Life is Hard

This is a thoughtful, personal and wise book that tackles the human experiences of infirmity, loneliness, grief, failure, injustice, absurdity and hope through a philosophical lens. 

Setiya draws on the great philosophers of the ages, not always siding with them, pitting them against each other, questioning their assumptions and the social context which informed their work.

Most illuminating for me is his treatise on pain and infirmity. He himself suffers from chronic pain. He may have good days or peaceful stretches but the pain will never be gone for good. It will rear up again, debilitating, blocking access to any peace or happiness in his mind and he must simply do his best to manage it and to carry on living.

He digs into the idea that we feel through our bodies, they are the interface through which we experience the world. Without pain, the body does not draw attention to itself. “As we relax into our bodies, they disappear, becoming a transparent interface… Pain draws us back to our corporeality.”

Yet, when there is pain, it draws attention to itself, “taxing our capacity to engage with the world.” As he notes, “pain isn’t just bad in itself; it impedes one’s access to anything good.” We desperately look forward to when the pain will be gone, and how much we will be grateful and conscious of our pain-free body. That is the opposite of what happens. “For almost as soon as pain is gone, the body recedes into the background, no longer drawing focus, and the anticipated bliss dissolves.” His metaphors bring a visceral clarity as he notes that “attempting to dwell on the absence of pain is like turning on the lights to see the dark.” 

He gently reminds us that we will all experience pain. If not now, then in old age. It is unavoidable. Once we accept that fact, we can have compassion for the pain of others. Throughout, his own story is visible but not overwhelming. It provides the thread that allows us to understand why he seeks answers. He outlines thought experiments and proceeds to unpack them and turn their premise on the head. He draws a line from these to real-world scenarios, such as is it better to fund research into the cure for an ailment that affects a majority versus a rare disease that affects a minority? Where does one draw a line?

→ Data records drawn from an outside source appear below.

-- ==== Sys2Proof/Syntax.lean ====
section
/-! DEFINITION. The operations of the block: one constructor per row of spec/opcode_table.json, in the table's order
(30_encoding.md R73). An operation of an endpoint carries the endpoint it acts on, as a script line does
(30_encoding.md R86). -/

namespace Sys2Proof

/-- The kinds of a transmission: `C_DATA`, `C_ACK`, `C_RETX` (10_state.md R17) and `EvFrameSent`'s `DATA`, `ACK`,
`RETX` (R24). -/
inductive FrameKind where
  | data
  | ack
  | retx
deriving DecidableEq, Repr, Inhabited

/-- One constructor per row of spec/opcode_table.json. -/
inductive Instr where
  /-- `START.hunt` (R151). -/
  | startHunt (e : EndpointId)
  /-- `GARBAGE.hunt` (R151). -/
  | garbageHunt (e : EndpointId) (b : Byte)
  /-- `START` inside a frame (R156). -/
  | start (e : EndpointId)
  /-- `STOP` inside a frame (R155). -/
  | stop (e : EndpointId)
  /-- `ESC` inside a frame (R154). -/
  | esc (e : EndpointId)
  /-- `LITERAL` (R157). -/
  | literal (e : EndpointId) (b : Byte)
  /-- `LITERAL.escaped` (R154). -/
  | literalEscaped (e : EndpointId) (b : Byte)
  /-- `ACKTAG` in a returned sequence of length 1 (R172). -/
  | ackTagByte (e : EndpointId)
  /-- `SEQ` (R64). -/
  | seqByte (s : Bit)
  /-- `PARITY` (R65). -/
  | parityByte (p : Bit)
  /-- `ESC_PAIR`, the receiver's view (R154). -/
  | escPair (e : EndpointId) (b : Byte)
  /-- `STUFF_7B`, the sender's view (R135). -/
  | stuff7B
  /-- `STUFF_7D`, the sender's view (R135). -/
  | stuff7D
  /-- `STUFF_5C`, the sender's view (R135). -/
  | stuff5C
  /-- `ACK_FRAME` at the head of the receive buffer (R63). -/
  | ackFrameCode (e : EndpointId)
  /-- `DATA_FRAME` at the head of the receive buffer (R62). -/
  | dataFrame (e : EndpointId) (d : List Byte) (s : Bit)
  /-- `EMPTY_FRAME` at the head of the receive buffer (R159). -/
  | emptyFrame (e : EndpointId)
  /-- `ONE_BYTE_FRAME` at the head of the receive buffer (R160). -/
  | oneByteFrame (e : EndpointId) (x : Byte)
  /-- `CHK_STOP` (R91). -/
  | chkStop (e : EndpointId)
  /-- `SEND_NEXT` (R92). -/
  | sendNext (e : EndpointId)
  /-- `loadTx` (R93). -/
  | loadTx (e : EndpointId) (f : List Byte) (c : FrameKind)
  /-- `TX_BIT` (R112); `flip` is the `!` of the script notation (R86): the flip draw of a `LowNoise` delivery. -/
  | txBit (e : EndpointId) (flip : Bit)
  /-- `TX_DONE` (R94). -/
  | txDone (e : EndpointId)
  /-- `DRAIN` (R114). -/
  | drain (e : EndpointId)
  /-- `PROCESS` (R96). -/
  | process (e : EndpointId)
  /-- `CHK_TIMEOUT` (R178). -/
  | chkTimeout (e : EndpointId)
  /-- `APP_PUSH` (R100). -/
  | appPush (e : EndpointId) (bs : List Byte)
  /-- `PHY_RX` (R101). -/
  | phyRx (e : EndpointId) (b : Bit)
  /-- `APP_RETRIEVE` (R102). -/
  | appRetrieve (e : EndpointId)
  /-- `STOP_REQ` (R103). -/
  | stopReq (e : EndpointId)
  /-- `TIME_ADV` (R104). -/
  | timeAdv (d : Nat)
  /-- `RESET` (R240). -/
  | reset (e : EndpointId)
  /-- `serialize` (R110). -/
  | serialize (f : List Byte)
  /-- `assemble` (R113). -/
  | assemble (l : List Bit)
  /-- `parity` (R125). -/
  | parity (l : List Byte)
  /-- `stuff` (R135). -/
  | stuff (b : Byte)
  /-- `stuffAll` (R136). -/
  | stuffAll (l : List Byte)
  /-- `createFrame` (R140). -/
  | createFrame (d : List Byte) (s : Bit)
  /-- `ackFrame` (R141). -/
  | ackFrame
  /-- `processFrame` (R150), logging to endpoint `e`'s trace. -/
  | processFrame (e : EndpointId) (rb : List Byte)
  /-- `finishFrameSend` (R171). -/
  | finishFrameSend (e : EndpointId) (f : List Byte)
  /-- `finishFrameReceive` (R172). -/
  | finishFrameReceive (e : EndpointId) (f : List Byte)
  /-- `ackBranch` (R173). -/
  | ackBranch (e : EndpointId)
  /-- `dataBranch` (R174). -/
  | dataBranch (e : EndpointId) (f : List Byte)
  /-- `deliverHalf` (R176). -/
  | deliverHalf (e : EndpointId) (f : List Byte)
  /-- `transmit` (R215): the sender, the bit, and the flip draw of a `LowNoise` delivery (R217). -/
  | transmit (sender : EndpointId) (b : Bit) (flip : Bit)
  /-- `deliver.Perfect` (R216). -/
  | deliverPerfect (b : Bit)
  /-- `deliver.LowNoise` (R217), with its free flip draw. -/
  | deliverLowNoise (b : Bit) (flip : Bit)
deriving DecidableEq, Repr

/-- Where a wire code stands: what a byte pattern means depends on the position it is read at (30_encoding.md R61,
R73: "a `byte` row applies to one byte position, the context being given by the row's `note`"). -/
inductive Position where
  /-- The deframer of `e` hunts for a start tag (R151). -/
  | hunting (e : EndpointId)
  /-- An unescaped position inside a frame (R61). -/
  | unescaped (e : EndpointId)
  /-- The position right after an unescaped `ESC` (R61). -/
  | escaped (e : EndpointId)
  /-- The single byte of a sequence that `processFrame` returned (R172). -/
  | returned (e : EndpointId)
  /-- The sequence byte as sent (R64). -/
  | seqField
  /-- The parity byte as sent (R65). -/
  | parityField
  /-- Two bytes at an unescaped position of the receiver, the first an `ESC` (R154). -/
  | receivedPair (e : EndpointId)
  /-- Two bytes the stuffer produces (R66). -/
  | stuffedPair
  /-- A whole frame at the head of `e`'s receive buffer (R62, R63, R74). -/
  | frame (e : EndpointId)
deriving DecidableEq, Repr

/-- One line of a script (30_encoding.md R86): an operation by name, or a wire code to be decoded at a position. -/
inductive Line where
  | op (i : Instr)
  | code (p : Position) (bs : List Byte)
deriving DecidableEq, Repr

end Sys2Proof
end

From here, he dives into loneliness. The health repercussions of chronic loneliness are well-documented. Setiya arrives at this conclusion, “the way out of loneliness runs, ironically, through the needs of other people. It is about attending to them, not how they relate to you: concern for a potential friend, not a potential friendship.” 

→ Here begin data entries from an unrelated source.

-- ==== Sys2Proof/Machine/Operands.lean ====
section
/-! DEFINITION. The bit and byte primitives of 00_scope.md R8, the arithmetic of 42_parity.md R131 and the byte
classes of 30_encoding.md R61. -/

namespace Sys2Proof.Machine

/-- The other endpoint on the medium (60_exceptions.md R222). -/
def peer : EndpointId → EndpointId
  | .A => .B
  | .B => .A

/-- `flip(s) = 1 - s` (42_parity.md R131). -/
def flip (s : Bit) : Bit := !s

/-- `zext_8` of one bit: `0x00` or `0x01` (30_encoding.md R64, 42_parity.md R131). -/
def zext8 (s : Bit) : Byte := if s then 0x01#8 else 0x00#8

/-- `a xor b` on bits: addition modulo 2 (00_scope.md R8). -/
def xorBit (a b : Bit) : Bit := a != b

/-- `bitsMSB(b)`: bit 7 first (00_scope.md R8, 20_memory.md R41). -/
def bitsMSB (b : Byte) : List Bit :=
  [b.getLsbD 7, b.getLsbD 6, b.getLsbD 5, b.getLsbD 4, b.getLsbD 3, b.getLsbD 2, b.getLsbD 1, b.getLsbD 0]

/-- `byteMSB(l)`: `l[0]*128 + l[1]*64 + … + l[7]` (00_scope.md R8). -/
def byteMSB (l : List Bit) : Byte :=
  BitVec.ofNat 8 (List.zipWith (fun w b => if b then w else 0) [128, 64, 32, 16, 8, 4, 2, 1] l).sum

/-- `popcount8(b)`: the number of 1 bits (00_scope.md R8). -/
def popcount8 (b : Byte) : Nat := (bitsMSB b).count true

/-- `isTag(b)`: exactly the three framing tags; `ACKTAG` is not one (30_encoding.md R60). -/
def isTag (b : Byte) : Bool := b = Config.startTag || b = Config.stopTag || b = Config.escTag

/-- The classes of a byte at an unescaped position inside a frame (30_encoding.md R61). -/
inductive ByteClass where
  | start
  | stop
  | esc
  | literal
deriving DecidableEq, Repr

/-- The class of a byte at an unescaped position (30_encoding.md R61). -/
def classOf (b : Byte) : ByteClass :=
  if b = Config.escTag then .esc
  else if b = Config.stopTag then .stop
  else if b = Config.startTag then .start
  else .literal

/-- Whether a FIFO of capacity `depth` takes the elements `new` (20_memory.md R54: a push beyond the depth raises
`BufferOverflow`; pushing nothing pushes nothing, log 18). -/
def fits {α : Type} (depth : Option Nat) (q new : List α) : Bool :=
  match depth with
  | none => true
  | some n => new.isEmpty || decide (q.length + new.length ≤ n)

end Sys2Proof.Machine
end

Again, his real-world applications look at how truly debilitating solitary confinement in prisons is and his stories about social programs that seek to reduce loneliness in communities are inspiring highlights. 

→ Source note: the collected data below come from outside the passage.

-- ==== Sys2Proof/Tests/Slice0.lean ====
section
/-! SUPPORT. The model's own tests: ill-formed terms, code points written out from 30_encoding.md, single steps with the
expected values of 95_test_vectors.md and of the rules' own examples, and a witness for the hypotheses of each statement. -/

namespace Sys2Proof.Tests

open Sys2Proof Sys2Proof.Machine

/-! ### Well-formedness: each check refuses an ill-formed term -/

theorem test_wf_garbage_is_no_start_tag : (Instr.garbageHunt .A 0x7B#8).wf = false := by decide
theorem test_wf_literal_is_no_tag : (Instr.literal .A 0x7D#8).wf = false := by decide
theorem test_wf_data_frame_not_empty : (Instr.dataFrame .A [] false).wf = false := by decide
theorem test_wf_data_frame_at_most_eight : (Instr.dataFrame .A [1, 2, 3, 4, 5, 6, 7, 8, 9] false).wf = false := by decide
theorem test_wf_one_byte_frame_is_no_ack : (Instr.oneByteFrame .A 0x06#8).wf = false := by decide
theorem test_wf_load_not_empty : (Instr.loadTx .A [] .data).wf = false := by decide
theorem test_wf_load_at_least_an_ack : (Instr.loadTx .A [0x7B#8, 0x7D#8] .data).wf = false := by decide
theorem test_wf_assemble_eight_bits : (Instr.assemble [true, false]).wf = false := by decide
theorem test_wf_finish_send_data_frame_only : (Instr.finishFrameSend .A [0x7B#8, 0x06#8, 0x7D#8]).wf = false := by decide
theorem test_wf_finish_send_accepts :
    (Instr.finishFrameSend .A [0x7B#8, 0x69#8, 0x01#8, 0x01#8, 0x7D#8]).wf = true := by decide
theorem test_wf_finish_receive_not_empty : (Instr.finishFrameReceive .A []).wf = false := by decide
theorem test_wf_data_branch_not_empty : (Instr.dataBranch .A []).wf = false := by decide
theorem test_wf_deliver_not_empty : (Instr.deliverHalf .A []).wf = false := by decide

/-! ### Decoding: words written out from 30_encoding.md R60 to R74 -/

theorem test_decode_start_hunt : decode (.hunting .A) [0b01111011#8] = .ok (.startHunt .A) := by decide
theorem test_decode_garbage_hunt : decode (.hunting .A) [0b01111101#8] = .ok (.garbageHunt .A 0x7D#8) := by decide
theorem test_decode_start : decode (.unescaped .B) [0b01111011#8] = .ok (.start .B) := by decide
theorem test_decode_stop : decode (.unescaped .A) [0b01111101#8] = .ok (.stop .A) := by decide
theorem test_decode_esc : decode (.unescaped .A) [0b01011100#8] = .ok (.esc .A) := by decide
theorem test_decode_literal : decode (.unescaped .A) [0b00000110#8] = .ok (.literal .A 0x06#8) := by decide
theorem test_decode_escaped_tag : decode (.escaped .A) [0b01111011#8] = .ok (.literalEscaped .A 0x7B#8) := by decide
theorem test_decode_escaped_non_tag : decode (.escaped .A) [0x41#8] = .ok (.literalEscaped .A 0x41#8) := by decide
theorem test_decode_acktag : decode (.returned .A) [0b00000110#8] = .ok (.ackTagByte .A) := by decide
theorem test_decode_no_acktag : decode (.returned .A) [0x16#8] = .error .notAckTag := by decide
theorem test_decode_seq_zero : decode .seqField [0x00#8] = .ok (.seqByte false) := by decide
theorem test_decode_seq_one : decode .seqField [0x01#8] = .ok (.seqByte true) := by decide
theorem test_decode_no_seq : decode .seqField [0x02#8] = .error .notSequenceByte := by decide
theorem test_decode_parity_one : decode .parityField [0x01#8] = .ok (.parityByte true) := by decide
theorem test_decode_parity_zero : decode .parityField [0x00#8] = .ok (.parityByte false) := by decide
theorem test_decode_esc_pair : decode (.receivedPair .A) [0x5C#8, 0x41#8] = .ok (.escPair .A 0x41#8) := by decide
theorem test_decode_stuff_7b : decode .stuffedPair [0x5C#8, 0x7B#8] = .ok .stuff7B := by decide
theorem test_decode_stuff_7d : decode .stuffedPair [0x5C#8, 0x7D#8] = .ok .stuff7D := by decide
theorem test_decode_stuff_5c : decode .stuffedPair [0x5C#8, 0x5C#8] = .ok .stuff5C := by decide
theorem test_decode_no_stuffed_pair : decode .stuffedPair [0x5C#8, 0x41#8] = .error .notStuffedPair := by decide
theorem test_decode_ack_frame :
    decode (.frame .A) [0b01111011#8, 0b00000110#8, 0b01111101#8] = .ok (.ackFrameCode .A) := by decide
/-- R143: "hello", sequence 0. -/
theorem test_decode_data_frame : decode (.frame .A)
    [0x7B#8, 0x68#8, 0x65#8, 0x6C#8, 0x6C#8, 0x6F#8, 0x00#8, 0x01#8, 0x7D#8] =
      .ok (.dataFrame .A [0x68#8, 0x65#8, 0x6C#8, 0x6C#8, 0x6F#8] false) := by decide
/-- R143: the three tags, sequence 0. -/
theorem test_decode_data_frame_escaped : decode (.frame .A)
    [0x7B#8, 0x5C#8, 0x7B#8, 0x5C#8, 0x7D#8, 0x5C#8, 0x5C#8, 0x00#8, 0x00#8, 0x7D#8] =
      .ok (.dataFrame .A [0x7B#8, 0x7D#8, 0x5C#8] false) := by decide
theorem test_decode_empty_frame : decode (.frame .A) [0x7B#8, 0x7D#8] = .ok (.emptyFrame .A) := by decide
theorem test_decode_one_byte_frame : decode (.frame .A) [0x7B#8, 0x16#8, 0x7D#8] = .ok (.oneByteFrame .A 0x16#8) := by
  decide
/-- R74: with a tag value the wire form is `7B 5C xx 7D`. -/
theorem test_decode_one_byte_frame_tag :
    decode (.frame .A) [0x7B#8, 0x5C#8, 0x5C#8, 0x7D#8] = .ok (.oneByteFrame .A 0x5C#8) := by decide
/-- R161: the parity byte should be `01`. -/
theorem test_decode_bad_parity_refused : decode (.frame .A)
    [0x7B#8, 0x68#8, 0x65#8, 0x6C#8, 0x6C#8, 0x6F#8, 0x00#8, 0x00#8, 0x7D#8] = .error .notAFrame := by decide
theorem test_decode_wrong_length : decode (.unescaped .A) [0x7B#8, 0x7D#8] = .error .wrongLength := by decide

An  important and beautiful point he makes is about one of degrees. Connection forms in tiny moments, incremental first, that then broaden and thicken into friendships, relationships and communities. On the practical front, “listening by itself may be enough to forge connection. Doing it well takes courage and resilience. It can be a long, hard path from friendly greetings to close friendship. That path is paved with volunteer work, evening classes, amateur sports. It is paved by invitations offered, silences endured – an exposure of need that may be frightening and touched with shame. To overcome loneliness is to open oneself to others when what is opened is a wound.”

Grief, he notes, is deeply personal and lonesome. In the journey through grief, we must come to the point where we realise is our grief is not everyone’s grief. Anyone who can’t imagine how the world carries on living and laughing after our personal loss will know this feeling. Where do traditions and rituals have a place and what good do they do? What happens in their absence, as was the case for millions during the pandemic.

He addresses the different types of grief including “‘relational grief’, which marks a fractured relationship, grief at the harm that befalls someone who dies; and grief at the sheer loss of life. These forms of grief may interact and coincide but they are not the same.” He even takes on the school of stoicism and its perspective on grief. Can it make us immune? Where and how does it fall short?

In his exploration of failure, he looks to the idea of living well. Do we strive to be happy – that is largely pointless. What do we mean by living well? Isn’t it a wide enough concept to include many ways of living? That people have come to be classified as failures, rather than an action, event or a project, is a function of a moment in history, Setiya tells us.

A life is long and takes a circuitous path and is not pre-designed to move in a particular direction. These lessons are comforting and freeing.

After spending time on the personal, he asks the bigger questions such as what of the fact that we exist at all?

If philosophers and philosophy can feel removed from everyday life, Setiya bridges the gap between theory and the deeply personal. He engages in conversation with the writings of the philosophers and holds his own. Many of the discoveries in these pages become nuggets that help live better each day. It is difficult to broach these subjects or to even think rationally about them but he demystifies subjects that can be overwhelming. Life is indeed hard but Setiya guides us with a firm hand and comforting voice.